● **Description of the task**
Copy nothing from the entries below except the lines from the one containing "once (R31). -/" through the one containing "def execWakePulseEnd (b", and copy those exactly.

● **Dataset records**
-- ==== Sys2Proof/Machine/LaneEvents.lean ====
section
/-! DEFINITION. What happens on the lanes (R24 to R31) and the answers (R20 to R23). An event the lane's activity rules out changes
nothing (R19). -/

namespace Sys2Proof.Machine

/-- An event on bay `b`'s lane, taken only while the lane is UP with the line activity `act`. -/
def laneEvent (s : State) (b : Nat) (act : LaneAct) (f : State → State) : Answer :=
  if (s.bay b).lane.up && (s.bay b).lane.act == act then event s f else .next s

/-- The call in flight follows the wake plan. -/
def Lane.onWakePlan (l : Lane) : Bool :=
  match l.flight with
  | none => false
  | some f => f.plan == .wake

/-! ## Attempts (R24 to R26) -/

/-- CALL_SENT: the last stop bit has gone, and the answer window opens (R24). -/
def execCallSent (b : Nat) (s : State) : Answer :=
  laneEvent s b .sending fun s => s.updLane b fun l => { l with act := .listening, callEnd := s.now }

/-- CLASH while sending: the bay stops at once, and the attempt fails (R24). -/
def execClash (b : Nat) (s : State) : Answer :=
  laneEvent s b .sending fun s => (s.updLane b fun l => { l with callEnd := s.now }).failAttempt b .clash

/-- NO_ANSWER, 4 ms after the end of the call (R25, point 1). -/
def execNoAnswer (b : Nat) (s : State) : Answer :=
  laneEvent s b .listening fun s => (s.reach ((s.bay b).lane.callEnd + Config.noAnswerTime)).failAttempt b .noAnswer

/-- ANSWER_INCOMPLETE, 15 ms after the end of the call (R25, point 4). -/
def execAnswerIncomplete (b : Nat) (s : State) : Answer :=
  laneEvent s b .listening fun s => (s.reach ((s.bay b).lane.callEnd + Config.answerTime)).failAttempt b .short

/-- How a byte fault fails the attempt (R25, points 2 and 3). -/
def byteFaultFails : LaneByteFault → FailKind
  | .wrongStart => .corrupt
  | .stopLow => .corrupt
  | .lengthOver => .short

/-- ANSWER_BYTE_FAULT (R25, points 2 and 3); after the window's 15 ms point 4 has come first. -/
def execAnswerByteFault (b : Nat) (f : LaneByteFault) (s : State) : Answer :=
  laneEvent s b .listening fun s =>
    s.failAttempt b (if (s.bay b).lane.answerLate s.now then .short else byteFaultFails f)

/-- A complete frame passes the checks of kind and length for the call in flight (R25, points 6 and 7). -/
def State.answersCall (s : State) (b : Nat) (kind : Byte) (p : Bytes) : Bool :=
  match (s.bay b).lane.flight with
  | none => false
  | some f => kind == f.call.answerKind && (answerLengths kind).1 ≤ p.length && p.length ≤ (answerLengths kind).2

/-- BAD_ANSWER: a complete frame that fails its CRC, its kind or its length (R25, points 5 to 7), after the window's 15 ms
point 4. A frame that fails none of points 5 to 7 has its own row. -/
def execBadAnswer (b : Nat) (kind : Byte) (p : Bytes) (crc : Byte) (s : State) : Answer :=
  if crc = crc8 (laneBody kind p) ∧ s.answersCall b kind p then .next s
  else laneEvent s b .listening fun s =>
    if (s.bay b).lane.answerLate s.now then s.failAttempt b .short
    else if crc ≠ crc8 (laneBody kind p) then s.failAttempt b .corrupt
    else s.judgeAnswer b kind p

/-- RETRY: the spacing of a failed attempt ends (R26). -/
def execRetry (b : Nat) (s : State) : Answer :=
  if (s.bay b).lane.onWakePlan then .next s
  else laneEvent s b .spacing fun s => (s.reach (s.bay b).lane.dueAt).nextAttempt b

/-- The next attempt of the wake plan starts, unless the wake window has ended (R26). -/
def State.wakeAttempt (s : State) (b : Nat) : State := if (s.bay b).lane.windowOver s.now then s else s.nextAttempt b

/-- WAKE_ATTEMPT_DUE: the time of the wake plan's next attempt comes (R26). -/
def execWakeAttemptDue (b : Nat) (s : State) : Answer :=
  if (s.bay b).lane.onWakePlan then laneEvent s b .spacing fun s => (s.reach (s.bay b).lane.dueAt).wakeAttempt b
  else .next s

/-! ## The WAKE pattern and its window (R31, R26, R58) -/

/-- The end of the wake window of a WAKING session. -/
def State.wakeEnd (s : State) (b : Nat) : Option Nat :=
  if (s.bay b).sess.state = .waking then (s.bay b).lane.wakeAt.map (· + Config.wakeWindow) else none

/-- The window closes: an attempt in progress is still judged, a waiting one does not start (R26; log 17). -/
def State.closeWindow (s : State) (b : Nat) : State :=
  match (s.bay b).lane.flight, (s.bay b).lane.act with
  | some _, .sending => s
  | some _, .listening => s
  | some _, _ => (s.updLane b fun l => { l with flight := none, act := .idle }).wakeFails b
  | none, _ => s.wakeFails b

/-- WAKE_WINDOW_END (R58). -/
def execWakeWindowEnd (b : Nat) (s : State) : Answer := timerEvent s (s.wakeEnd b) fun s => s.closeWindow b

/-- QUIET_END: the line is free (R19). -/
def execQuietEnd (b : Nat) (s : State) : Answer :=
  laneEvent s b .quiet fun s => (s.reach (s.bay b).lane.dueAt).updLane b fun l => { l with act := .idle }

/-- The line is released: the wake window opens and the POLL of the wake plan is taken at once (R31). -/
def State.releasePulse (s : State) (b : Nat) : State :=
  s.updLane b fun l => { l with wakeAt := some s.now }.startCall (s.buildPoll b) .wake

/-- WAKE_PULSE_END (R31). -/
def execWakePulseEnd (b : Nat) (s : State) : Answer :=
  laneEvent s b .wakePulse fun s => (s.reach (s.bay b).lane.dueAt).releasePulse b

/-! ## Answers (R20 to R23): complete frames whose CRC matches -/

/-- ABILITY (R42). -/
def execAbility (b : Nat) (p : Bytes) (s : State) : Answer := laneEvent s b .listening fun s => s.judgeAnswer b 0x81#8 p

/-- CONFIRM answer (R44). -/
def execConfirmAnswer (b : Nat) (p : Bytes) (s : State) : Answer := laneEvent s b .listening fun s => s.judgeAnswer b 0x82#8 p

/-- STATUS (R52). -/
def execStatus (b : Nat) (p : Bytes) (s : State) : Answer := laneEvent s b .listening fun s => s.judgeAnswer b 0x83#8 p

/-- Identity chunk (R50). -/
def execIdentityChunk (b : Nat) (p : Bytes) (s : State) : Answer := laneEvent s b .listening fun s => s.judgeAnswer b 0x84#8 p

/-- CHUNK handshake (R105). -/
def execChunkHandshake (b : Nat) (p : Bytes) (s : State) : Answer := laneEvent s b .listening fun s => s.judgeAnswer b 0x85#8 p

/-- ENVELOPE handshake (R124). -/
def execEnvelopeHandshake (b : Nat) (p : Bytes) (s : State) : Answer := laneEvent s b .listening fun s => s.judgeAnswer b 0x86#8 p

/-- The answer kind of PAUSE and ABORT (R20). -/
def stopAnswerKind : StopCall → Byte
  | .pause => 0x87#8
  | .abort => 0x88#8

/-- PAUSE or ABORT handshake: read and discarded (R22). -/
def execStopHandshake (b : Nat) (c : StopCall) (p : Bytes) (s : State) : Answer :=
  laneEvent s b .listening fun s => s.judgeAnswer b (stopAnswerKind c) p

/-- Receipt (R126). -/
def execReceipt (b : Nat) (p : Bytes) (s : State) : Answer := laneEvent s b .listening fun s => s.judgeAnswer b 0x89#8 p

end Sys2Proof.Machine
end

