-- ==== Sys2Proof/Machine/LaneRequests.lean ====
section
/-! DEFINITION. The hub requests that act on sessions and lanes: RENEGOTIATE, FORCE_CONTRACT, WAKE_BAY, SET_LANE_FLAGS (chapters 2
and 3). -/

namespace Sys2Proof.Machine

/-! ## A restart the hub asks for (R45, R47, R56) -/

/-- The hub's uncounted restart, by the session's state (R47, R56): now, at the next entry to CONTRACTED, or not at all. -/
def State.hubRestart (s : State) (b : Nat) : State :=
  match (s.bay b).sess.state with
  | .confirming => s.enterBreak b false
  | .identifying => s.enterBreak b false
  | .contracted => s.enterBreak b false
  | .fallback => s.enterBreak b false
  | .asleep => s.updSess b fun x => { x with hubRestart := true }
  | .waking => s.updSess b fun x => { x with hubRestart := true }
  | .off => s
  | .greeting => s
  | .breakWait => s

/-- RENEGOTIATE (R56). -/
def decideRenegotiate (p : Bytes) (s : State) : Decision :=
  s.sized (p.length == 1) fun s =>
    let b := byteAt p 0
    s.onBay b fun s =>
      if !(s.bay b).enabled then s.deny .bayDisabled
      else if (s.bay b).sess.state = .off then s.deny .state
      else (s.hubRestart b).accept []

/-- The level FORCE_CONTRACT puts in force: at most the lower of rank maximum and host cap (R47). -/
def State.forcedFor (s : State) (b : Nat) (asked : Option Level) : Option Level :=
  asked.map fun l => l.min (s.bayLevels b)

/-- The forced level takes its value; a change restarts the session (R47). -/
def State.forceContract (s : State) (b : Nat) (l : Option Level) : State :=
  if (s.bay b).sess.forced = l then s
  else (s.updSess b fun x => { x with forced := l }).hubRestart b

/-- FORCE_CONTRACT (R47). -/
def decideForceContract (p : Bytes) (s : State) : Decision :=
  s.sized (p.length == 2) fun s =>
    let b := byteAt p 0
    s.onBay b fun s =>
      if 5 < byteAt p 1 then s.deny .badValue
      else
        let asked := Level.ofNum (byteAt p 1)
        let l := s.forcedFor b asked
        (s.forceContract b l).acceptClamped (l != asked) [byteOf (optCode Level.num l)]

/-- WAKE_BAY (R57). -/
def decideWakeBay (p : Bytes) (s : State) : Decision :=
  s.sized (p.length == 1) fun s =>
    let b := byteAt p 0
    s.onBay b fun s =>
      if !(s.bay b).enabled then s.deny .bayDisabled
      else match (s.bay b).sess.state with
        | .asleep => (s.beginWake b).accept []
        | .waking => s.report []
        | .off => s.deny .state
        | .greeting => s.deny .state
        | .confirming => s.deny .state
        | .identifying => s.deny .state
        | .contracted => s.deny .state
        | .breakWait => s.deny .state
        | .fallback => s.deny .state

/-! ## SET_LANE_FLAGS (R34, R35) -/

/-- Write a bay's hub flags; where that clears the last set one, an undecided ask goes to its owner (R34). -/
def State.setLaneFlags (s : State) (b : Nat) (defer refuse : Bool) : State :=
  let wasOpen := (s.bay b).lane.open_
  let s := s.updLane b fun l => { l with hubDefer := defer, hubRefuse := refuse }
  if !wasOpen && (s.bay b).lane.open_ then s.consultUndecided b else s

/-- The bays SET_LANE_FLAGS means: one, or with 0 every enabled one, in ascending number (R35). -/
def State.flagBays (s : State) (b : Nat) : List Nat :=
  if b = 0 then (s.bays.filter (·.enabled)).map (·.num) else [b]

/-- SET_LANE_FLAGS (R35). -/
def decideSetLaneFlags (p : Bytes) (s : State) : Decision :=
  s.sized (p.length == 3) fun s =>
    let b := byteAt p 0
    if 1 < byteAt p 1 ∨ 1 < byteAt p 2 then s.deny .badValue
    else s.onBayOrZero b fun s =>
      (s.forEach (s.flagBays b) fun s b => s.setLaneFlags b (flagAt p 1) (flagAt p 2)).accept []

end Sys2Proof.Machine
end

● **Answer below**
/-- The line is released: the wake window opens and the POLL of the wake plan is taken at once (R31). -/
def State.releasePulse (s : State) (b : Nat) : State :=
  s.updLane b fun l => { l with wakeAt := some s.now }.startCall (s.buildPoll b) .wake

/-- WAKE_PULSE_END (R31). -/
def execWakePulseEnd (b : Nat) (s : State) : Answer :=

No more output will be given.